There were about 20 people present on the 5th October at the Carleton Crematorium to witness the peaceful ceremony. Among those present were Cat, Ian’s fiancee Diane, his brother Tony and his life long friend, and original Skrewdriver drummer, Grinny. Bon Jovis’ song ‘Blaze of Glory’ was played and even Lemmy of Motorhead sent flowers.
Ian’s ashes were scattered where once his mother’s were cast and in the sanctuary of the rose garden. Comrades and supporters far and wide made the pilgrimage to Ian’s final resting place in the days and weeks after the cremation and gave homage to their fallen hero. Many did not know which was his plot number in the crematorium and soon a mass of Celtic cross garlands, English roses and red, white and black wreaths engulfed the entrance of the graveyard.
An independent investigator was refused access to the car wreckage, but at the inquest Derby coroner Peter Ashworth concluded: ‘We are still no nearer finding out what caused this tragic accident. All we can say is that because of the car’s two defects the car became less easy to control. But there must have been some other factor which contributed to the crash, even if Ian had not grabbed the wheel in a way many others in the same situation would have done.’ The two defects mentioned were a nail in one of the rear tyres causing a slow air leak and the front shock absorber was leaking.

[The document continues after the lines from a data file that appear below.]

-- ==== Sys2Proof/Laws/StableMode.lean ====
section
/-!
SUPPORT. The operations of Machine/Mode.lean keep every stable property (Laws/Stable.lean).
-/

namespace Sys2Proof.Machine

variable {P : State → Prop} (hP : Stable P)
include hP

theorem State.enterStop_stable {s : State} (h : P s)  : P (State.enterStop s) := by
  unfold State.enterStop
  repeat' with_reducible first | assumption | intro _ | apply State.toMode_stable hP | apply State.puRequest_stable hP | apply State.freezeAngle_stable hP | apply State.modAxis_stable hP | apply State.each_stable | apply State.ite_stable | apply State.ite_snd_stable | apply State.ite_fst_stable | apply State.filterRegs_stable hP | apply State.filterMem_stable hP | split | (dsimp only; split)

theorem State.enterUpdate_stable {s : State} (h : P s)  : P (State.enterUpdate s) := by
  unfold State.enterUpdate
  repeat' with_reducible first | assumption | intro _ | apply State.axGoto_stable hP | apply State.toMode_stable hP | apply State.writeIrst_stable hP | apply State.each_stable | apply State.ite_stable | apply State.ite_snd_stable | apply State.ite_fst_stable | split | (dsimp only; split)

theorem State.wakeUp_stable {s : State} (h : P s) (clocks : Nat) : P (State.wakeUp s clocks) := by
  unfold State.wakeUp
  repeat' with_reducible first | assumption | intro _ | apply State.runOn_stable hP | apply State.put_stable hP | apply State.keepMem_stable hP | apply State.toMode_stable hP | apply State.refreshIn_stable hP | apply State.irq_stable hP | apply State.keepRegs_stable hP | apply State.wr_stable hP | apply State.canWake_stable hP | apply State.withNet_stable hP | apply State.wearWake_stable hP | apply State.putB_stable hP | apply State.withMode_stable hP | apply State.assertTogether_stable hP | apply State.canServeReads_stable hP | apply State.each_stable | apply State.ite_stable | apply State.ite_snd_stable | apply State.ite_fst_stable | apply State.filterRegs_stable hP | apply State.filterMem_stable hP | split | (dsimp only; split)

theorem State.enterStandby_stable {s : State} (h : P s)  : P (State.enterStandby s) := by
  unfold State.enterStandby
  repeat' with_reducible first | assumption | intro _ | apply State.debugEnd_stable hP | apply State.put_stable hP | apply State.canStandby_stable hP | apply State.withNet_stable hP | apply State.withMode_stable hP | apply State.pulseInputs_stable hP | apply State.toMode_stable hP | apply State.refreshOuts_stable hP | apply State.wakeUp_stable hP | apply State.ite_stable | apply State.ite_snd_stable | apply State.ite_fst_stable | split | (dsimp only; split)

theorem State.startRestCheck_stable {s : State} (h : P s) (w : Fin 17) : P (State.startRestCheck s w) := by
  unfold State.startRestCheck
  repeat' with_reducible first | assumption | intro _ | apply State.enablePosition_stable hP | apply State.startSpeedTask_stable hP | apply State.withMode_stable hP | apply State.each_stable | apply State.ite_stable | apply State.ite_snd_stable | apply State.ite_fst_stable | split | (dsimp only; split)

theorem State.goMode_stable {s : State} (h : P s) (t : Nat) : P (State.goMode s t) := by
  unfold State.goMode
  repeat' with_reducible first | assumption | intro _ | apply State.enterStop_stable hP | apply State.enterUpdate_stable hP | apply State.requestWarm_stable hP | apply State.toMode_stable hP | apply State.ite_stable | apply State.ite_snd_stable | apply State.ite_fst_stable | split | (dsimp only; split)

theorem State.refuseReq_stable {s : State} (h : P s) (r : Nat) : P (State.refuseReq s r) := by
  unfold State.refuseReq
  repeat' with_reducible first | assumption | intro _ | apply State.put_stable hP | apply State.ite_stable | apply State.ite_snd_stable | apply State.ite_fst_stable | split | (dsimp only; split)

theorem execModeRequest_stable {s tt : State} {target : Fin 16} (e : execModeRequest target s = .next tt) (h : P s) :
    P tt := by
  unfold execModeRequest at e
  injection e with e
  rw [← e]
  repeat' with_reducible first | assumption | intro _ | apply State.put_stable hP | apply State.refuseReq_stable hP | apply State.goMode_stable hP | apply State.enterStandby_stable hP | apply State.startRestCheck_stable hP | apply State.ite_stable | apply State.ite_snd_stable | apply State.ite_fst_stable | split | (dsimp only; split)

theorem execSysMode_stable {s tt : State} {c : HostCmd} (e : execSysMode c s = .next tt) (h : P s) :
    P tt := by
  unfold execSysMode at e
  try dsimp only at e
  repeat' split at e
  all_goals first | (injection e with e; rw [← e]) | cases e
  repeat' with_reducible first | assumption | intro _ | apply State.hostCmdW_stable hP | apply State.status_stable hP | apply State.put_stable hP | apply State.refuseReq_stable hP | apply State.startRestCheck_stable hP | apply State.goMode_stable hP | apply State.withMode_stable hP | apply State.finishHead_stable hP | apply State.enterStandby_stable hP | apply Step8.done_stable | apply Step8.waits_stable | apply State.ite_stable | apply State.ite_snd_stable | apply State.ite_fst_stable | split | (dsimp only; split)

theorem execStandbyRestCheckDone_stable {s tt : State} {wakes : BitVec 5} (e : execStandbyRestCheckDone wakes s = .next tt) (h : P s) :
    P tt := by
  unfold execStandbyRestCheckDone at e
  injection e with e
  rw [← e]
  repeat' with_reducible first | assumption | intro _ | apply State.withMode_stable hP | apply State.refuseReq_stable hP | apply State.finishHead_stable hP | apply State.status_stable hP | apply State.wr_stable hP | apply State.enterStandby_stable hP | apply State.ite_stable | apply State.ite_snd_stable | apply State.ite_fst_stable | split | (dsimp only; split)

theorem execSysWakecfg_stable {s tt : State} {c : HostCmd} (e : execSysWakecfg c s = .next tt) (h : P s) :
    P tt := by
  unfold execSysWakecfg at e
  injection e with e
  rw [← e]
  repeat' with_reducible first | assumption | intro _ | apply State.hostCmd_stable hP | apply refuseMode_stable | refine refuseMode_stableEq (by assumption) ?_ | apply refuse_stable | refine refuse_stableEq (by assumption) ?_ | apply okReply_stable | refine okReply_stableEq (by assumption) ?_ | apply State.wr_stable hP | apply State.ite_stable | apply State.ite_snd_stable | apply State.ite_fst_stable | split | (dsimp only; split)

theorem execSysLinkwd_stable {s tt : State} {c : HostCmd} (e : execSysLinkwd c s = .next tt) (h : P s) :
    P tt := by
  unfold execSysLinkwd at e
  injection e with e
  rw [← e]
  repeat' with_reducible first | assumption | intro _ | apply State.hostCmd_stable hP | apply refuseMode_stable | refine refuseMode_stableEq (by assumption) ?_ | apply refuse_stable | refine refuse_stableEq (by assumption) ?_ | apply okReply_stable | refine okReply_stableEq (by assumption) ?_ | apply State.put_stable hP | apply State.ite_stable | apply State.ite_snd_stable | apply State.ite_fst_stable | split | (dsimp only; split)

theorem execSafeoffToRecovery_stable {s tt : State} {late : Bool} (e : execSafeoffToRecovery late s = .next tt) (h : P s) :
    P tt := by
  unfold execSafeoffToRecovery at e
  injection e with e
  rw [← e]
  repeat' with_reducible first | assumption | intro _ | apply State.put_stable hP | apply State.toMode_stable hP | apply State.checkDone_stable hP | apply State.ite_stable | apply State.ite_snd_stable | apply State.ite_fst_stable | split | (dsimp only; split)

theorem execDeratePoll_stable {s tt : State}  (e : execDeratePoll s = .next tt) (h : P s) :
    P tt := by
  unfold execDeratePoll at e
  injection e with e
  rw [← e]
  repeat' with_reducible first | assumption | intro _ | apply State.toMode_stable hP | apply State.ite_stable | apply State.ite_snd_stable | apply State.ite_fst_stable | split | (dsimp only; split)

theorem execDerateHoldExpiry_stable {s tt : State}  (e : execDerateHoldExpiry s = .next tt) (h : P s) :
    P tt := by
  unfold execDerateHoldExpiry at e
  injection e with e
  rw [← e]
  repeat' with_reducible first | assumption | intro _ | apply State.toMode_stable hP | apply State.ite_stable | apply State.ite_snd_stable | apply State.ite_fst_stable | split | (dsimp only; split)

theorem execAxisRestReached_stable {s tt : State} {n : Fin 16} (e : execAxisRestReached n s = .next tt) (h : P s) :
    P tt := by
  unfold execAxisRestReached at e
  injection e with e
  rw [← e]
  repeat' with_reducible first | assumption | intro _ | apply State.axGoto_stable hP | apply State.toMode_stable hP | apply State.ite_stable | apply State.ite_snd_stable | apply State.ite_fst_stable | split | (dsimp only; split)

theorem execStopTimeout_stable {s tt : State}  (e : execStopTimeout s = .next tt) (h : P s) :
    P tt := by
  unfold execStopTimeout at e
  injection e with e
  rw [← e]
  repeat' with_reducible first | assumption | intro _ | apply State.assertEv_stable hP | apply State.ite_stable | apply State.ite_snd_stable | apply State.ite_fst_stable | split | (dsimp only; split)

theorem execHostLinkTimeout_stable {s tt : State}  (e : execHostLinkTimeout s = .next tt) (h : P s) :
    P tt := by
  unfold execHostLinkTimeout at e
  injection e with e
  rw [← e]
  repeat' with_reducible first | assumption | intro _ | apply State.put_stable hP | apply State.enterStop_stable hP | apply State.ite_stable | apply State.ite_snd_stable | apply State.ite_fst_stable | split | (dsimp only; split)

theorem execWakeSource_stable {s tt : State} {src : Fin 6} {clocks : Nat} (e : execWakeSource src clocks s = .next tt) (h : P s) :
    P tt := by
  unfold execWakeSource at e
  injection e with e
  rw [← e]
  repeat' with_reducible first | assumption | intro _ | apply State.wakeRequest_stable hP | apply State.wakeUp_stable hP | apply State.ite_stable | apply State.ite_snd_stable | apply State.ite_fst_stable | split | (dsimp only; split)

theorem execLegsHeldReenable_stable {s tt : State} {n : Fin 16} (e : execLegsHeldReenable n s = .next tt) (h : P s) :
    P tt := by
  unfold execLegsHeldReenable at e
  injection e with e
  rw [← e]
  repeat' with_reducible first | assumption | intro _ | apply State.modAxis_stable hP | apply State.enableAxisLegs_stable hP | apply State.ite_stable | apply State.ite_snd_stable | apply State.ite_fst_stable | split | (dsimp only; split)

end Sys2Proof.Machine
end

The suggestion is that Ian’s car had been tampered with. Was it impossible to think that Ian was murdered? His car had previously been tampered with, his death was almost identical to those of Violent Storm, the threat he had become was serious, the police and press cover up, he was about to play the biggest ever festival in Europe, the British establishment are international known as experts in using car crashes in assassinations, recently in the case of Princess Diana. Just as Ian Stuart prophesied in 1991, “You’ll have to kill me to stop me.”